It is possible that he merges both accounts into only one.

*CROM*


----------



## the-pessimist

Hi Mike - is this offer still open? it is really important!


----------



## roana

mkellogg said:


> I just made the changes.  Let me know if you have any problems.
> 
> Crom, I didn't change anything for you because I didn't see a requested new name!
> 
> Mike



Hello ! I have had my account since 2011 I believe, but haven't used it all this time. Today I decided to update my account as I have started to use Wordreference more and more often with my writings and so on. I don't really like to use "roana", is it possible to change it to MLoraV ? I believe it is not in use. Please, let me know how to make this change.

Thanks a lot !
ex Roana ....hopefully MLoraV soon


----------



## jann

Hello Roana. 

Please see the information on the Contact Us form, notably:





> *Can you change my username?*
> If you have more than 100 posts, yes, please find an unused username and write me below.
> If you have fewer than 100 posts, please just re-register under a new  username and stop using your old account. You will need to use a  different email address with the new account; if you want to use the  same email address, you must first change  the email address on the old account to something else.



Although today was your first post, I realize you have had your account here for over 6 years, and you might have a large number of subscribed threads plus a few saved private messages.  This makes your situation a little different from the average recently-registered and low-postcount member who wishes to change usernames.  So if this is your case, I recommend that you write to Mike using the Contact Us form to explain the precise nature of your situation and why it would be helpful for you to keep your current account under a new username, rather than simply creating a new account.

Jann
moderator


----------



## roana

Hi Jann, thanks for your prompt reply.
I will follow the first suggestion: I will re-register under a new user name and stop using this account  - I will change the email first.
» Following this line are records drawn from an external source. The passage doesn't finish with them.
/-- The base mnemonics: one for each instruction of the manual, whatever its form. -/
inductive Mn where
  | nop | yield | endI | add | sub | addc | subb | mul | mulh | mad
  | div | rem | neg | abs | min | max | and | or | xor | andn
  | not | shl | shr | sha | rot | bfx | bfi | popc | clz | ctz
  | brev | perm | mov | movi | lit | sel | cmp | cmpv | lea | sptest
  | spcastOfs | spcastGen | gop | bra | call | callW | brx | callx | callxW | ret
  | join | leave | waitm | mset | mget | fork | vote | shfl | bcast | xlock
  | xfree | ld | st | ldx | stx | pref | flush | flushInv | pgarm | amo
  | red | cas | fence | phase | wdrain | btnSync | btnTest | barInit | barArv | barExp
  | barWait | barTry | fifoMap | fifoPut | fifoGet | fifoClose | fifoStat | cpy | cpyWait | cpyPtr
  | cpyPtrSt | cpyPtrClr | trgAdd | trgSet | trgWait | trgArm | bankcfg | fadd | fsub | fmul
  | fma | fms | fnma | fmin | fmax | fabs | fneg | fcpys | fcmp | fclass
  | frcp | frsq | fsqrt | fdiv | fexp2 | flog2 | fsin | fcos | ftanh | frnd
  | fscale | f2i | i2f | fcvt | dot2 | dot4 | hred | qpack | qunpack | qscale
  | qchk | topk | topkm | sbound | mxbind | mxma | mxzero | mxwait | mxfence | mxstat
  | awset | accrd | accwr | txfer | txcoll | txwait | tsend | sysrd | syswr | trap
  | eret | brk | perfrd | budget
  deriving DecidableEq, Repr

/-- The executing unit (R169). -/
inductive UnitKind where
  | heat | pacer
  deriving DecidableEq, Repr

/-- Meaning of X in a short form (R154). -/
inductive ShortX where
  | reg | imm7 | fn | zero | lit | j | m | none
  deriving DecidableEq, Repr

/-- Major opcode (Tables 13.6a to 13.6d). -/
def Mn.op : Mn → BitVec 7
  | .nop | .yield | .endI => 0x00
  | .add => 0x01
  | .sub => 0x02
  | .addc => 0x03
  | .subb => 0x04
  | .mul => 0x05
  | .mulh => 0x06
  | .mad => 0x07
  | .div => 0x08
  | .rem => 0x09
  | .neg | .abs => 0x0A
  | .min => 0x0B
  | .max => 0x0C
  | .and => 0x0D
  | .or => 0x0E
  | .xor => 0x0F
  | .andn => 0x10
  | .not => 0x11
  | .shl => 0x12
  | .shr => 0x13
  | .sha => 0x14
  | .rot => 0x15
  | .bfx => 0x16
  | .bfi => 0x17
  | .popc | .clz | .ctz | .brev => 0x18
  | .perm => 0x19
  | .mov => 0x1A
  | .movi => 0x1B
  | .lit => 0x1C
  | .sel => 0x1D
  | .cmp => 0x1E
  | .cmpv => 0x1F
  | .lea => 0x20
  | .sptest | .spcastOfs | .spcastGen => 0x21
  | .gop => 0x22
  | .bra => 0x23
  | .call | .callW => 0x24
  | .brx | .callx | .callxW | .ret => 0x25
  | .join | .leave | .waitm | .mset | .mget => 0x26
  | .fork | .vote | .shfl | .bcast | .xlock | .xfree => 0x27
  | .ld => 0x28
  | .st => 0x29
  | .ldx => 0x2A
  | .stx => 0x2B
  | .pref => 0x2C
  | .flush | .flushInv => 0x2D
  | .pgarm => 0x2E
  | .amo => 0x2F
  | .red => 0x30
  | .cas => 0x31
  | .fence => 0x32
  | .phase => 0x33
  | .wdrain => 0x34
  | .btnSync | .btnTest => 0x35
  | .barInit | .barArv | .barExp | .barWait | .barTry => 0x36
  | .fifoMap | .fifoPut | .fifoGet | .fifoClose | .fifoStat => 0x37
  | .cpy => 0x38
  | .cpyWait => 0x39
  | .cpyPtr | .cpyPtrSt | .cpyPtrClr => 0x3A
  | .trgAdd | .trgSet | .trgWait | .trgArm => 0x3B
  | .bankcfg => 0x3C
  | .fadd => 0x48
  | .fsub => 0x49
  | .fmul => 0x4A
  | .fma => 0x4B
  | .fms => 0x4C
  | .fnma => 0x4D
  | .fmin => 0x4E
  | .fmax => 0x4F
  | .fabs | .fneg | .fcpys => 0x50
  | .fcmp => 0x51
  | .fclass => 0x52
  | .frcp | .frsq | .fsqrt => 0x53
  | .fdiv => 0x54
  | .fexp2 | .flog2 | .fsin | .fcos | .ftanh => 0x55
  | .frnd => 0x56
  | .fscale => 0x57
  | .f2i => 0x58
  | .i2f => 0x59
  | .fcvt => 0x5A
  | .dot2 => 0x5B
  | .dot4 => 0x5C
  | .hred => 0x5D
  | .qpack => 0x5E
  | .qunpack => 0x5F
  | .qscale => 0x60
  | .qchk => 0x61
  | .topk => 0x62
  | .topkm => 0x63
  | .sbound => 0x64
  | .mxbind => 0x68
  | .mxma => 0x69
  | .mxzero => 0x6A
  | .mxwait => 0x6B
  | .mxfence => 0x6C
  | .mxstat => 0x6D
  | .awset => 0x6E
  | .accrd => 0x6F
  | .accwr => 0x70
  | .txfer => 0x71
  | .txcoll => 0x72
  | .txwait => 0x73
  | .tsend => 0x74
  | .sysrd => 0x75
  | .syswr => 0x76
  | .trap => 0x77
  | .eret => 0x78
  | .brk => 0x79
  | .perfrd => 0x7A
  | .budget => 0x7B
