-- ==== Sys2Proof/Machine/Format.lean ====
section
/-!
DEFINITION. Page formats (R80 to R93): format-table entries, element codes, block scales, the layout of a
quantised page and its rinds, over plain lists of bytes.
-/

namespace Sys2Proof.Machine

/-- A format-table entry taken apart (Table 7.3). -/
structure Entry where
  valid : Bool
  pow2  : Bool
  block : Nat
  ovf   : Bool
  spec  : Nat
  bias  : Int
  m     : Nat
  e     : Nat
  s     : Nat
  deriving DecidableEq, Repr

/-- The entry a word holds; `valid` is R81. -/
def Entry.ofWord (w : Word) : Entry :=
  let v := w.toNat
  let s := bitsOf v 0 1
  let e := bitsOf v 1 3
  let m := bitsOf v 4 3
  let spec := bitsOf v 16 2
  let ovf := bitsOf v 18 1
  let blk := bitsOf v 19 2
  let scale := bitsOf v 21 2
  { valid := decide (bitsOf v 23 1 = 1 ∧ bitsOf v 24 8 = 0 ∧ bitsOf v 7 1 = 0 ∧ 1 ≤ s + e + m ∧ s + e + m ≤ 8 ∧ scale ≤ 1 ∧ blk ≠ 3 ∧
      spec ≠ 3 ∧ (spec = 1 → 1 ≤ e + m) ∧ (spec = 2 → 2 ≤ e ∧ 1 ≤ m) ∧ (ovf = 1 → spec ≠ 0))
    pow2 := scale = 1
    block := 16 * 2 ^ blk
    ovf := ovf = 1
    spec := spec
    bias := toSigned 8 (bitsOf v 8 8)
    m := m
    e := e
    s := s }

/-- Element width W. -/
def Entry.w (f : Entry) : Nat := f.s + f.e + f.m

/-- The value of an element code before scaling (R83). -/
def Entry.decode (f : Entry) (code : Nat) : Fp :=
  let neg : Bool := f.s = 1 ∧ bitsOf code (f.e + f.m) 1 = 1
  let body := bitsOf code 0 (f.e + f.m)
  let e := bitsOf code f.m f.e
  let m := bitsOf code 0 f.m
  if f.spec = 1 ∧ body = 2 ^ (f.e + f.m) - 1 then .nan
  else if f.spec = 2 ∧ e = 2 ^ f.e - 1 then (if m = 0 then .inf neg else .nan)
  else if f.e = 0 ∧ f.m = 0 then .fin neg 1 (-f.bias)
  else if f.e = 0 then .fin neg m (-f.bias)
  else if e = 0 then .fin neg m (1 - f.bias - f.m)
  else .fin neg (2 ^ f.m + m) (e - f.bias - f.m)

/-- The code of the largest finite magnitude (R83). -/
def Entry.maxCode (f : Entry) : Nat :=
  match f.spec with
  | 1 => 2 ^ (f.e + f.m) - 2
  | 2 => (2 ^ f.e - 1) * 2 ^ f.m - 1
  | _ => 2 ^ (f.e + f.m) - 1

/-- The code of a NaN (R84). -/
def Entry.nanCode (f : Entry) : Nat :=
  if f.spec = 1 then 2 ^ (f.e + f.m) - 1 else (2 ^ f.e - 1) * 2 ^ f.m + 2 ^ (f.m - 1)

/-- The sign bit of a code. -/
def Entry.signBit (f : Entry) (neg : Bool) : Nat := if neg ∧ f.s = 1 then 2 ^ (f.e + f.m) else 0

/-- The magnitude code of n units of 2^q on the format's grid. -/
def Entry.gridCode (f : Entry) (n : Nat) (q : Int) : Nat :=
  if f.e = 0 ∨ n < 2 ^ f.m then n
  else
    let up := 2 ^ (f.m + 1) ≤ n
    let n := if up then n / 2 else n
    (q + f.m + f.bias + (if up then 1 else 0)).toNat * 2 ^ f.m + (n - 2 ^ f.m)

/-- Encode an exact value (R84): the code, and whether the element counts as saturated. -/
def Entry.encode (f : Entry) (mode u : Nat) (x : Cut) : Nat × Bool :=
  if f.e = 0 ∧ f.m = 0 then
    match x.val with
    | .nan => (1, false)
    | .inf n => (if n then 1 else 0, false)
    | .fin n _ _ => (if n then 1 else 0, false)
  else
    let excess (neg : Bool) : Nat × Bool :=
      if f.s = 0 ∧ neg then (0, true)
      else if f.ovf = false then (f.signBit neg + f.maxCode, true)
      else if f.spec = 2 then (f.signBit neg + (2 ^ f.e - 1) * 2 ^ f.m, false)
      else (f.nanCode, false)
    match x.val with
    | .nan => if f.spec = 0 then (0, true) else (f.nanCode, false)
    | .inf n => excess n
    | .fin neg m e =>
      if m = 0 ∧ x.sticky = false then (f.signBit neg, false)
      else
        let q : Int := if f.e = 0 then -f.bias else max (Nat.log2 m + e - f.m) (1 - f.bias - f.m)
        let n := roundUnits mode neg m e x.sticky q u
        if n = 0 then (f.signBit neg, false)
        else if f.s = 0 ∧ neg then (0, true)
        else if Fp.cmp (f.decode f.maxCode) (.fin false n q) = .lt then excess neg
        else (f.signBit neg + f.gridCode n q, false)

/-- The value of an element under its block scale (R86). -/
def Entry.value (f : Entry) (code scale : Nat) : Fp := Fp.mul (f.decode code) (FFmt.scale24.read scale)

/-- The largest finite magnitude of a list of values, and whether any is finite. -/
def amaxOf : List Fp → Option Fp
  | [] => none
  | .fin _ m e :: r =>
    match amaxOf r with
    | none => some (.fin false m e)
    | some y => some (if Fp.cmp (.fin false m e) y = .lt then y else .fin false m e)
  | _ :: r => amaxOf r

/-- The block scale that QPACK, QSCALE and quantising copies choose (R278). -/
def chooseScale (f : Entry) (vs : List Fp) : Nat :=
  match amaxOf vs with
  | none => 0x3F8000
  | some a =>
    if a.isZero then 0x3F8000
    else
      let r := Fp.div a (f.decode f.maxCode)
      match r.val with
      | .fin _ m e =>
        if f.pow2 then
          let k : Int := Nat.log2 m + e + (if m = 2 ^ Nat.log2 m ∧ r.sticky = false then 0 else 1)
          if 127 < k then 0x7F0000
          else if -126 ≤ k then (k + 127).toNat * 2 ^ 15
          else 2 ^ (max k (-141) + 141).toNat
        else
          let s := FFmt.scale24.round 2 0 (.fin false m e) r.sticky
          if s = FFmt.scale24.infinity false then 0x7F7FFF else s
      | _ => if f.pow2 then 0x7F0000 else 0x7F7FFF

/-! ### Layout of a quantised page (R87) -/

/-- Blocks per chunk K. -/
def Entry.blocks (f : Entry) : Nat := 32768 / (f.w * f.block)

/-- Elements per chunk N. -/
def Entry.elems (f : Entry) : Nat := f.blocks * f.block

/-- Scale area A. -/
def Entry.scaleArea (f : Entry) : Nat := ceilDiv (3 * f.blocks) 16 * 16

/-- Chunk bytes C. -/
def Entry.chunkBytes (f : Entry) : Nat := 4096 + f.scaleArea + 16

/-- Chunks per page P. -/
def Entry.chunks (f : Entry) : Nat := 65536 / f.chunkBytes

/-- A byte of the page that plain loads read as zero and plain stores do not change (R88). -/
def Entry.dead (f : Entry) (ofs : Nat) : Bool :=
  f.chunks * f.chunkBytes ≤ ofs ||
    (let o := ofs % f.chunkBytes; decide (4096 + 3 * f.blocks ≤ o) && decide (o < 4096 + f.scaleArea))

/-- Element i of a chunk's data bytes (R87). -/
def elemAt (w : Nat) (data : List Byte) (i : Nat) : Nat := bitsOf (leNat ((data.drop (i * w / 8)).take 2)) (i * w % 8) w

/-- Scale of block j of a chunk. -/
def scaleAt (chunk : List Byte) (j : Nat) : Nat := leNat ((chunk.drop (4096 + 3 * j)).take 3)

/-- One step of CRC-32C over eight bits (R90). -/
def crcBits : Nat → Nat → Nat
  | 0, c => c
  | n + 1, c => crcBits n (if c % 2 = 1 then (c / 2) ^^^ 0x82F63B78 else c / 2)

/-- CRC-32C register over bytes. -/
def crcFrom (c : Nat) : List Byte → Nat
  | [] => c
  | b :: bs => crcFrom (crcBits 8 (c ^^^ b.toNat)) bs

/-- CRC-32C (R90). -/
def crc32c (bs : List Byte) : Nat := crcFrom 0xFFFFFFFF bs ^^^ 0xFFFFFFFF

/-- The rind of a chunk. -/
def Entry.rindOf (f : Entry) (chunk : List Byte) : List Byte := (chunk.drop (4096 + f.scaleArea)).take 16

/-- The bytes that the crc covers: the data and the scales (R90). -/
def Entry.covered (f : Entry) (chunk : List Byte) : List Byte := chunk.take (4096 + 3 * f.blocks)

/-- The rind check (R93). -/
def Entry.rindOk (f : Entry) (idx : Nat) (chunk : List Byte) : Bool :=
  let r := f.rindOf chunk
  decide (leNat ((r.drop 8).take 4) = crc32c (f.covered chunk) ∧ leNat ((r.drop 3).take 1) = idx ∧
    leNat ((r.drop 12).take 4) = 0 ∧ leNat ((r.drop 6).take 2) = 0)

/-- satcount and fmt of a rind, as QCHK returns them (R283). -/
def Entry.rindWord (f : Entry) (chunk : List Byte) : Nat :=
  let r := f.rindOf chunk
  leNat ((r.drop 4).take 2) + 65536 * leNat ((r.drop 3).take 1)

/-- The largest magnitude of a non-NaN element of a chunk, from element n - 1 down (R90). -/
def Entry.maxFrom (f : Entry) (chunk : List Byte) : Nat → Option Fp
  | 0 => none
  | n + 1 =>
    let rest := f.maxFrom chunk n
    match f.value (elemAt f.w chunk n) (scaleAt chunk (n / f.block)) with
    | .nan => rest
    | .inf _ => some (.inf false)
    | .fin _ m e =>
      match rest with
      | none => some (.fin false m e)
      | some y => some (if Fp.cmp y (.fin false m e) = .lt then .fin false m e else y)

/-- Rewrite the rind of a chunk after a converting write (R90, R91): count is the elements it saturated, whole
says that it covered the whole chunk. -/
def Entry.rewrite (f : Entry) (idx : Nat) (chunk : List Byte) (count : Nat) (whole : Bool) : List Byte :=
  let old := f.rindOf chunk
  let sat := min 0xFFFF (count + (if whole then 0 else leNat ((old.drop 4).take 2)))
  let mx := match f.maxFrom chunk f.elems with
    | none => 0
    | some x => FFmt.scale24.round 2 0 x
  chunk.take (4096 + f.scaleArea) ++ leBytes mx 3 ++ leBytes idx 1 ++ leBytes sat 2 ++ leBytes 0 2 ++
    leBytes (crc32c (f.covered chunk)) 4 ++ leBytes 0 4

/-- Set bits lo to lo + w - 1 of a number. -/
def setBits (v lo w x : Nat) : Nat := v - bitsOf v lo w * 2 ^ lo + x * 2 ^ lo

/-- Replace one element of a chunk. -/
def setElem (w : Nat) (chunk : List Byte) (i code : Nat) : List Byte :=
  let k := i * w / 8
  let two := (chunk.drop k).take 2
  chunk.take k ++ leBytes (setBits (leNat two) (i * w % 8) w code) 2 ++ chunk.drop (k + 2)

/-- A chunk that is written whole: the bits after its last element are zero (R87). -/
def Entry.clearTail (f : Entry) (chunk : List Byte) : List Byte :=
  let n := f.elems * f.w
  leBytes (leNat (chunk.take 4096) % 2 ^ n) 4096 ++ chunk.drop 4096

/-- Replace the scale of a block. -/
def setScale (chunk : List Byte) (j scale : Nat) : List Byte :=
  chunk.take (4096 + 3 * j) ++ leBytes scale 3 ++ chunk.drop (4096 + 3 * j + 3)

/-- A value to encode, with the number SR drew for it. -/
structure Supply where
  val  : Fp
  draw : Nat
  deriving DecidableEq, Repr

/-- Encode the values of a block from element i on under a scale; answers the chunk and the saturated count. -/
def Entry.putElems (f : Entry) (mode scale : Nat) : List Byte → Nat → List Supply → List Byte × Nat
  | chunk, _, [] => (chunk, 0)
  | chunk, i, v :: vs =>
    let (code, sat) := f.encode mode v.draw (Fp.div v.val (FFmt.scale24.read scale))
    let (chunk', n) := f.putElems mode scale (setElem f.w chunk i code) (i + 1) vs
    (chunk', n + (if sat then 1 else 0))

/-- Write whole blocks from block j of a chunk on, each under the scale it chooses (R279). -/
def Entry.putBlocks (f : Entry) (mode : Nat) : Nat → List Byte → Nat → List Supply → List Byte × Nat
  | 0, chunk, _, _ => (chunk, 0)
  | k + 1, chunk, j, vs =>
    if vs.isEmpty then (chunk, 0)
    else
      let blk := vs.take f.block
      let s := chooseScale f (blk.map Supply.val)
      let (chunk1, n1) := f.putElems mode s (setScale chunk j s) (j * f.block) blk
      let (chunk2, n2) := f.putBlocks mode k chunk1 (j + 1) (vs.drop f.block)
      (chunk2, n1 + n2)

end Sys2Proof.Machine
end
I just realised that I had this account for such a long time, but it has been unattended most of the time.
Regards, ex - roana


----------



## Mackinder

Mister Mike could you please change my username to *Mackinder*? Thank you!


----------



## mkellogg

Ginazec said:


> Mister Mike could you please change my username to *Mackinder*?


Sure, if you follow directions and send the request through the Contact Us form.   This helps me keep all the requests in one place.


----------